I can return to Earth? That makes no sense. My body is dead, and we don’t even have the resources….
“You misunderstand something, Elysia.”
“…?”
“You are not just God the Son. You are the Son of Man.”
“I know that….”
“God’s end was never your end.”
“What…?”
This was something running completely contrary to my understanding of how divinity worked.
“It was impossible to save God from the start. God was already dead.”
“What do you mean? I am God too; I would know if I were dead.”
“I mean that God’s death was inevitable. Even if you had gathered faith, it would have been lost within a span of decades. Any true extension on God’s life would come at the cost of humanity’s development, and, as shown by the Second Great Flood, we did not have the ability to damage humanity.”
“… Why would you set up this elaborate scheme to gather faith if things were already done for?”
The pigeon’s eyes almost looked wistful for a moment.
“When God the Son incarnates into. When the Father chose to create a vessel, I pushed things down the path of you surviving.”
“So… all of this was pointless? Couldn’t I have just used up all of the divinity immediately on coming to Earth and then come to this same conclusion.”
“No. It was to give you a true choice.”
I narrowed my eyes as the Spirit continued.
“You were not born into sin. I gave you an existence independent from God. Your choice is to die as God, or to live as a human, remembering all the sin of God.”
I burst out laughing. The choice was flagrantly absurd. My entire life had been for something that the Spirit was planning to have fail from the start. I’d been running around with some kind of God complex – well, perhaps a dead God complex – thinking that I was trying to revive God, when that God was planning on staying dead the whole time.
“Well?”
I took deep breaths to calm myself at the Spirit’s urging.
“Can I ask you something first?”
“You have already asked plenty of questions, but what is this one?”
“Did you and the angels manipulate me into making friends?”
“We only significantly interfered near the end to cause you to drain the Father’s remaining resources. Everything else was just misinforming you on miracles.”

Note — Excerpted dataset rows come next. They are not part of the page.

theorem execCopy_keepsInv (h : Inv s) (l : Nibble) (d : BitVec 12) (hp : s.lzd.phase = .token)
    (hb : s.lzd.bitsLeft ≠ 0) (hi : s.lzd.inPos + 2 ≤ s.lzd.inLen) : Ensures Inv (execCopy l d s) := by
  have hbits := h.lzd.bitsLeft_le
  have hp' : s.lzd.phase ≠ .hdr := by rw [hp]; nofun
  refine .ite (fun hd => ?decoded) fun _ => ?fault
  case decoded =>
    exact h.setLzd (h.mem .lzdIn) (h.mem .lzdOut) (h.shells .lzd)
      { h.lzd with
        bitsLeft_le := show (s.lzd.bitsLeft - 1).toNat ≤ 8 by bv_omega
        copyLeft_le := copyLen_le l
        copyDisp_lt := fun _ => hd
        inPos_le := fun _ => hi
        out_written := fun _ => h.lzd.out_written hp'
        tail_zero := fun _ => h.lzd.tail_zero hp' }
  case fault =>
    have hread : Inv (s.setLzd { s.lzd with inPos := s.lzd.inPos + 2 }) :=
      h.setLzd (h.mem .lzdIn) (h.mem .lzdOut) (h.shells .lzd) { h.lzd with inPos_le := fun _ => hi }
    exact hread.raise rfl

theorem lzdCopyStep_keepsInv (h : Inv s) (hb : s.busy .lzd) (hp : s.lzd.phase = .copy) :
    Ensures Inv (lzdCopyStep s) := by
  have hp' : s.lzd.phase ≠ .hdr := by rw [hp]; nofun
  refine .ite (fun _ => ?run_over) fun h0 => .ite (fun _ => h.finish hb) fun hfull => .ite (fun _ => trivial) fun _ =>
    .withBytes fun bytes hx => ?moved
  case run_over =>
    exact h.setLzd (h.mem .lzdIn) (h.mem .lzdOut) (h.shells .lzd)
      { h.lzd with
        copyDisp_lt := nofun
        out_written := fun _ => h.lzd.out_written hp'
        tail_zero := fun _ => h.lzd.tail_zero hp' }
  case moved =>
    have hle := h.lzd.outPos_le
    have hleft := h.lzd.copyLeft_le
    have ho : s.lzd.outPos.toNat < s.lzd.size.toNat := by bv_omega
    exact h.setLzd (h.mem .lzdIn) (Memory.store_wf _ _ _ (h.mem .lzdOut)) (h.shells .lzd)
      { h.lzd.append ho (Memory.load_length _ _ _ _ hx) with
        copyLeft_le := show (s.lzd.copyLeft - 1).toNat ≤ 18 by bv_omega }

theorem LzdTurn.keepsInv {o : Result} (ho : LzdTurn s o) (h : Inv s) (hb : s.busy .lzd) : Ensures Inv o := by
  cases ho with
  | unwritten a => trivial
  | shortHeader | badTag => exact h.raise rfl
  | header size ignored hp hl => exact execLzHdr_keepsInv h size ignored hl
  | stop => exact h.finish hb
  | control flags hp ho hf hi => exact execLzCtrl_keepsInv h flags hi
  | literal d hp ho hf hi => exact execLit_keepsInv h d ho hf hi
  | backref l d hp ho hf hi => exact execCopy_keepsInv h l d hp hf hi
  | copyStep hp => exact lzdCopyStep_keepsInv h hb hp

/-! ## TIU -/

theorem tiuCheck_keepsInv (h : Inv s) : Ensures Inv (tiuCheck s) := by
  refine .ite (fun _ => h.raise rfl) fun h0 => .ite (fun _ => h.raise rfl) fun h32 => .ite (fun _ => h.raise rfl)
    fun hpal => ?_
  have hlen : s.tiu.tilesLen = 32 * (s.tiu.tilesLen / 32) := by simp at h32; omega
  exact h.setTiu (h.mem .tiuTiles) (h.mem .tiuPal) (Memory.zero_wf _ _ _ (h.mem .tiuRaster)) (h.mem .tiuPalRgba)
    (h.shells .tiu)
    { pi_le := Nat.zero_le _
      wT_eq := fun _ => rfl
      hT_eq := fun _ => rfl
      raster_written := fun _ => Written.zero _ _
      lens := fun _ _ => ⟨hlen, by simp; omega, not_not.mp hpal⟩
      k_le := fun _ _ => Nat.zero_le _
      transparent := fun hpos => absurd hpos (Nat.lt_irrefl 0) }

theorem execTileByte_keepsInv (h : Inv s) (hi lo : Nibble) (hk : s.tiu.k < s.tiu.tilesLen) :
    Ensures Inv (execTileByte hi lo s) :=
  h.setTiu (h.mem .tiuTiles) (h.mem .tiuPal) (Memory.store_wf _ _ _ (h.mem .tiuRaster)) (h.mem .tiuPalRgba)
    (h.shells .tiu)
    { h.tiu with
      raster_written := fun hp => (h.tiu.raster_written hp).store _ _
      k_le := fun _ _ => hk }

“… Wait, so I really was just an awful prophet?”
“Indeed.”
Huh. But, with that, I could decide.
“I want to go back to Earth.”
===
Mark Bellon was a coward. Just ask his sister, she’d tell you. When he heard from Adam that Elysia, the person he credited with saving his civil service career, had vanished in a small town on the East Coast, out of fear, he did something he would consider dishonourable.
===
I woke up in a grassy field with a pigeon pecking at my head. For a moment, I thought I saw a blue glint from its eyes, but, if that was there, it soon vanished. When I sat up, it flew away. I gave a bitter smile looking at it. I glanced at my E-watch, and I saw three days had passed. That again? The Spirit didn’t have much creativity….

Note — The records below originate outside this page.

-- ==== Sys2Proof/Safety.lean ====
section
/-!
DEFINITION. The terms in which claims about the machine are stated: what the bus has performed and what C has issued, which
bytes a transaction stores, the invariant of the machine, the skew bound, and runs.
-/

namespace Sys2Proof.Machine

/-! ## What has happened on the bus -/

/-- The bytes a transaction stores to: the even byte if the upper lane is selected, the odd byte if the lower is (R65). -/
def storesByte (t : BusTxn) (n : Nat) : Bool :=
  t.write && ((t.upper && t.addr.toNat == n) || (t.lower && t.addr.toNat + 1 == n))

/-- The bus event of a posted write when it is performed (R212). -/
def postedEvent (w : Posted) : BusEvent := ⟨.c, postedTxn w⟩

/-- The write transactions of context C among some bus events, in their order. -/
def writesOfC (es : List BusEvent) : List BusTxn :=
  (es.filter fun e => e.issuer == .c && e.txn.write).map BusEvent.txn

/-- The writes of context C that the bus has performed, oldest first (R217 a, d). -/
def performedByC (s : State) : List BusTxn := writesOfC s.trace

/-- The writes that context C has issued, oldest first: those performed, then those still posted (R217 a, d). -/
def issuedByC (s : State) : List BusTxn := performedByC s ++ s.evq.map postedTxn

/-- The bus writes that an operation issues as a command of its own, oldest first (R134, R135, R136). -/
def writesOf : Instr → List Posted
  | .wrb a v => [byteWrite a v]
  | .wrw a v => [wordWrite a v]
  | .wrl a v => [longWriteHigh a v, longWriteLow a v]
  | _ => []

/-- Storage after some posted writes have been performed in their order (R216). -/
def storeAll (c : Config) (m : Memory) (ws : List Posted) : Memory :=
  ws.foldl (fun m w => storageAfter c m (postedTxn w)) m

/-- Storage after some bus events, in their order. -/
def storeEvents (c : Config) (m : Memory) (es : List BusEvent) : Memory :=
  es.foldl (fun m e => storageAfter c m e.txn) m

/-! ## The invariant -/

/-- A clock-view link of R219 when the sender's time is `now`: the view and the events on their way never decrease and are never
ahead of the truth, the channel holds no more than its depth, and the newest of them is the truth. -/
structure SyncLink.Ok (depth now : Nat) (k : SyncLink) : Prop where
  inOrder : (k.view :: k.chan).Pairwise (· ≤ ·)
  notAhead : ∀ t ∈ k.view :: k.chan, t ≤ now
  fits : k.chan.length ≤ depth
  newest : depth ≠ 0 → k.chan.getLastD k.view = now

/-- What every state that can be reached from reset satisfies. -/
structure State.Inv (s : State) : Prop where
  /-- The parameters are legal (R6). -/
  parameters : s.cfg.wf = true
  /-- The storage of the bus is in canonical form. -/
  memory : s.mem.wf = true
  /-- CTX is present exactly when SCHED = Running (R20, R23). -/
  context : s.ctx.isSome = isRunning s
  /-- BOOT is present while Running (R190). -/
  runningLoaded : s.sched = .running → s.boot.isSome = true
  /-- BOOT is absent while Halted (R190). -/
  haltedUnloaded : s.sched = .halted → s.boot = none
  /-- A present BOOT has BOOT_CELLS cells (R21). -/
  bootLength : ∀ cells, s.boot = some cells → cells.length = s.cfg.bootCells
  /-- DBG_NODE is registered exactly between LOAD and UNLOAD (R34). -/
  debugNode : s.dbgNode = s.boot.isSome
  /-- The FIFO holds at most EVQ_DEPTH entries (R33). -/
  fifoFits : s.evq.length ≤ s.cfg.evqDepth
  /-- Every posted write has an even address and selects a lane (R62, R109). -/
  fifoEntries : ∀ w ∈ s.evq, w.wf = true
  /-- While C waits the FIFO is empty (R216, R217 b). -/
  waitingDrained : waitsC s = true → s.evq = []
  /-- ACTIVE exists exactly under the coroutine policy (R35). -/
  activeExists : s.active.isSome = (firstActive s.cfg).isSome
  /-- The active context is not blocked: a context that its own synchronisation blocks hands over (R172). -/
  activeNotBlocked : (s.active = some .c → blockedC s = false) ∧ (s.active = some .m → blockedM s = false)
  /-- C's view of the companion's time (R219). -/
  viewOfCompanion : s.toC.Ok s.cfg.syncDepth (timeM s)
  /-- M's view of the coprocessor's time (R219), while there is one. -/
  viewOfCoprocessor : s.sched = .running → s.toM.Ok s.cfg.syncDepth (timeC s)
  /-- Every transaction on the bus has an even address, and a read carries no data (R62, R108). -/
  transactions : ∀ e ∈ s.trace, e.txn.wf = true
  /-- Context C never emits the select pair (0,0) (R109). -/
  lanes : ∀ e ∈ s.trace, e.issuer = .c → e.txn.lanesSelected = true

/-! ## The skew -/

/-- R169 (c): neither time is ahead of the other by more than the quota and the given numbers of cycles. -/
def SkewWithin (nC nM : Nat) (s : State) : Prop :=
  timeC s ≤ timeM s + quotaTicks s.cfg + nC * periodC s.cfg ∧
    timeM s ≤ timeC s + quotaTicks s.cfg + nM * periodM s.cfg

/-- The number of cycles by which an operation advances C's clock. -/
def cyclesC : Instr → Nat
  | .tick => 1
  | .step n => n.toNat
  | _ => 0

/-- The number of cycles by which an operation advances M's clock. -/
def cyclesM : Instr → Nat
  | .cstep n => n.toNat
  | _ => 0

/-- Every command that has been asked for advances C's clock by at most `nC` and M's by at most `nM` cycles. -/
def AdvancesWithin (nC nM : Nat) (s : State) : Prop :=
  ∀ x ∈ s.inputs, ∀ c i, x = .command c → decode c = .ok i → cyclesC i ≤ nC ∧ cyclesM i ≤ nM

/-! ## Runs -/

/-- `k` steps, as a relation: the run goes on to `t` without being refused. -/
inductive Runs : Nat → State → State → Prop where
  | refl (s : State) : Runs 0 s s
  | next {k : Nat} {s u t : State} (first : step s = .next u) (rest : Runs k u t) : Runs (k + 1) s t

/-- The same operation executed so many times in a row, from outcome to outcome. -/
def execTimes (i : Instr) : Nat → State → Host.Outcome State Fault Refusal
  | 0, s => .next s
  | k + 1, s =>
    match exec i s with
    | .next t => execTimes i k t
    | .fault r => .fault r
    | .refused r => .refused r

/-! ## Comparing machines -/

/-- What an outcome becomes when its next state is looked at through a function. -/
def mapNext (f : State → State) : Host.Outcome State Fault Refusal → Host.Outcome State Fault Refusal
  | .next t => .next (f t)
  | .fault r => .fault r
  | .refused r => .refused r

/-- The state of the direct implementation, EVQ_DEPTH = 0, that has performed every write this one has issued (R217 c). -/
def direct (s : State) : State := { drainAll s with cfg := { s.cfg with evqDepth := 0 } }

/-- The state of the normative model, SYNC_FIFO_DEPTH = 0, that reads both clocks exactly (R218, R219). -/
def exactViews (s : State) : State :=
  { s with cfg := { s.cfg with syncDepth := 0 }, toC := ⟨0, []⟩, toM := ⟨0, []⟩ }

/-- Everything of a state but the debug features: HOOK_ATTACHED and what was shown on HOOKIF (R174). -/
def withoutHook (s : State) : State := { s with hookAttached := false, hookOut := [] }

end Sys2Proof.Machine
end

When I looked around, I realised that I was on top of a hill. I looked down the hill and saw a crowd of people with bulky equipment gathered at the entrance to a town. … Reporters? I realised that I was just outside of Drewville.
Well, I guess I should move somewhere else and start a new identity. I don’t want to ruin my use as a martyr for the cause of rebuilding the East.
I dusted myself down.
“What the hell do you think you’re doing?”

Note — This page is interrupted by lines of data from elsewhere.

-- ==== Sys2Proof/Tests/Slice0.lean ====
section
/-!
SUPPORT. Tests of the model against the spec's own vectors (95_test_vectors.md, named by their ids), written-out words of every
operation, ill-formed terms that the checks refuse, and, for each statement with hypotheses, a state and operands that meet them.
-/

namespace Sys2Proof.Tests

open Sys2Proof Sys2Proof.Machine

/-! ## Small states -/

/-- Section 4.1's parameters: F_C = 3, F_M = 2, so P_C = 2 and P_M = 3; QUOTA by default 2; EVQ_DEPTH = 0; four boot cells. -/
def cfg41 : Config := ⟨3, 2, none, 0, 0, 4, .anyEnabled, [], [], true⟩

/-- The same with SCHED_POLICY = coroutine and FIRST_ACTIVE = C (section 4.4). -/
def cfgCoroutine : Config := { cfg41 with policy := .coroutine .c }

/-- The same with a FIFO of two entries (section 6). -/
def cfgPosted : Config := { cfg41 with evqDepth := 2 }

/-- The same with clock views over channels of one event (R219). -/
def cfgViews : Config := { cfg41 with syncDepth := 1 }

/-- The same with a device window over the cells 0x2000 and 0x2002. -/
def cfgDevice : Config := { cfg41 with devices := [⟨0x2000, 4⟩] }

/-- Right after hardware reset. -/
def idle : State := State.resetWith cfg41

/-- Running, with these clocks and these parameters. -/
def running (cfg : Config) (cycC cycM : Nat) : State :=
  { State.resetWith cfg with
    boot := some [0x0600#16, 0x0140#16, 0x0603#16, 0xF000#16]
    sched := .running
    ctx := some ⟨0x06000140#32, 0x0603F000#32, [], cycC⟩
    cycM := cycM
    dbgNode := true }

/-- Storage from addresses and bytes. -/
def bytes (l : List (Nat × Nat)) : Memory := l.map fun p => (p.1, BitVec.ofNat 8 p.2)

/-- The start of sections 2 and 3. -/
def busram : State :=
  { idle with
    mem := bytes [(0x1000, 0x12), (0x1001, 0x34), (0x1002, 0x56), (0x1003, 0x78), (0xFFFFFFFC, 0xA1), (0xFFFFFFFD, 0xB2),
      (0xFFFFFFFE, 0xC3), (0xFFFFFFFF, 0xD4)] }

/-- The start of section 6. -/
def posted : State :=
  { State.resetWith cfgPosted with
    mem := bytes [(0x4000, 0x11), (0x4001, 0x11), (0x4002, 0x22), (0x4003, 0x22), (0x4004, 0x33), (0x4005, 0x33)] }

/-- Section 6 before Q8: a full FIFO. -/
def postedFull : State :=
  { posted with evq := [⟨true, true, 0x4002#32, 0xBBBB#16⟩, ⟨true, true, 0x4004#32, 0xCCCC#16⟩] }

/-- A bus whose plain storage answers a free value on a lane that a read does not select (R64). -/
def cfgHalfCells : Config := { cfg41 with wholeCells := false }

/-- A running block of the clock views, C's side not yet told that the companion has advanced once. -/
def viewsBehind : State := { running cfgViews 0 1 with toC := ⟨0, [3]⟩ }

/-- The same with M's side not yet told that the coprocessor has advanced once. -/
def viewsBehindM : State := { running cfgViews 1 0 with toM := ⟨0, [2]⟩ }

/-- The next state, looked at through a function. -/
def look {α : Type} (f : State → α) (o : Host.Outcome State Fault Refusal) : Option α :=
  match o with
  | .next t => some (f t)
  | .fault _ => none
  | .refused _ => none

/-- Why an outcome is a refusal. -/
def refusal (o : Host.Outcome State Fault Refusal) : Option Refusal :=
  match o with
  | .refused r => some r
  | _ => none

/-- The transactions on the bus, packed as in R108. -/
def packed (s : State) : List TxnWord := s.trace.map fun e => e.txn.pack

/-- The next turn is this agent's and it has asked for this. -/
def asks (a : Agent) (x : Input) (s : State) : State := { s with turns := [.agent a], inputs := [x] }

/-! ## Ill-formed terms are refused -/

theorem test_wf_config_zero_frequency : Config.wf { cfg41 with freqC := 0 } = false := by decide
theorem test_wf_config_zero_companion_frequency : Config.wf { cfg41 with freqM := 0 } = false := by decide
theorem test_wf_config_three_boot_cells : Config.wf { cfg41 with bootCells := 3 } = false := by decide
theorem test_wf_config : Config.wf cfg41 = true := by decide
theorem test_wf_txn_odd_address : BusTxn.wf ⟨true, true, true, 0x1001#32, 0#16⟩ = false := by decide
theorem test_wf_txn_read_with_data : BusTxn.wf ⟨false, true, true, 0x1000#32, 1#16⟩ = false := by decide
theorem test_wf_txn : BusTxn.wf ⟨true, true, true, 0x1000#32, 1#16⟩ = true := by decide
theorem test_lanes_none_selected : BusTxn.lanesSelected ⟨true, false, false, 0x1000#32, 0#16⟩ = false := by decide
theorem test_wf_posted_no_lane : Posted.wf ⟨false, false, 0x1000#32, 0#16⟩ = false := by decide
theorem test_wf_posted_odd_address : Posted.wf ⟨true, true, 0x1001#32, 0#16⟩ = false := by decide
theorem test_canonical_ignored_bit_set : Cmd.canonical ⟨0x000001000FFFFFFFF#68, none⟩ = false := by decide
theorem test_canonical_side_band_beside_tick : Cmd.canonical ⟨0xB0000000000000000#68, some []⟩ = false := by decide
theorem test_canonical_reserved_code : Cmd.canonical ⟨0x30000000000000000#68, none⟩ = false := by decide
theorem test_canonical : Cmd.canonical ⟨0x400001001000000CD#68, none⟩ = true := by decide

/-- Storage out of order, with a listed 0, or outside the 2^32 bytes is not canonical. -/
theorem test_memory_not_canonical :
    Memory.wf (bytes [(2, 1), (1, 1)]) = false ∧ Memory.wf (bytes [(1, 0)]) = false ∧
      Memory.wf (bytes [(2 ^ 32, 1)]) = false := by decide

I was suddenly interrupted by a blonde-haired man glowering at me.
“… Mark? How did you get here?”
“I walked.”
“….”
We stared at each other for a moment, before I eventually had to break off eye contact to hide my smile. Mark sighed, and his expression lightened.
“Seriously, Elysia – what happened? I won’t ask why you went to Drewville, but can you at least explain why you disappeared? You clearly didn’t die after being shoved off Jackson Cliff.”
Oh, he knows already? Hm….
“I didn’t die, obviously. I swam for a while and then eventually made it here. But why did you come down here? How did you know I would be here?”
Mark’s gaze sharpened.
“That Jude woman reported that something had happened, the full story came out within a day. When you were reported missing, Adam used the… questionable… privacy of the wiWatch U to find its location. I came out because I was on assignment close by in my internship.”
“… The watch’s privacy is that bad?”
Mark shrugged lightly, and I looked back to the reporters.
“You seem a bit different from when we last met, Elysia. You’re more expressive.”
“People change.”
I closed my eyes and considered my options for a moment.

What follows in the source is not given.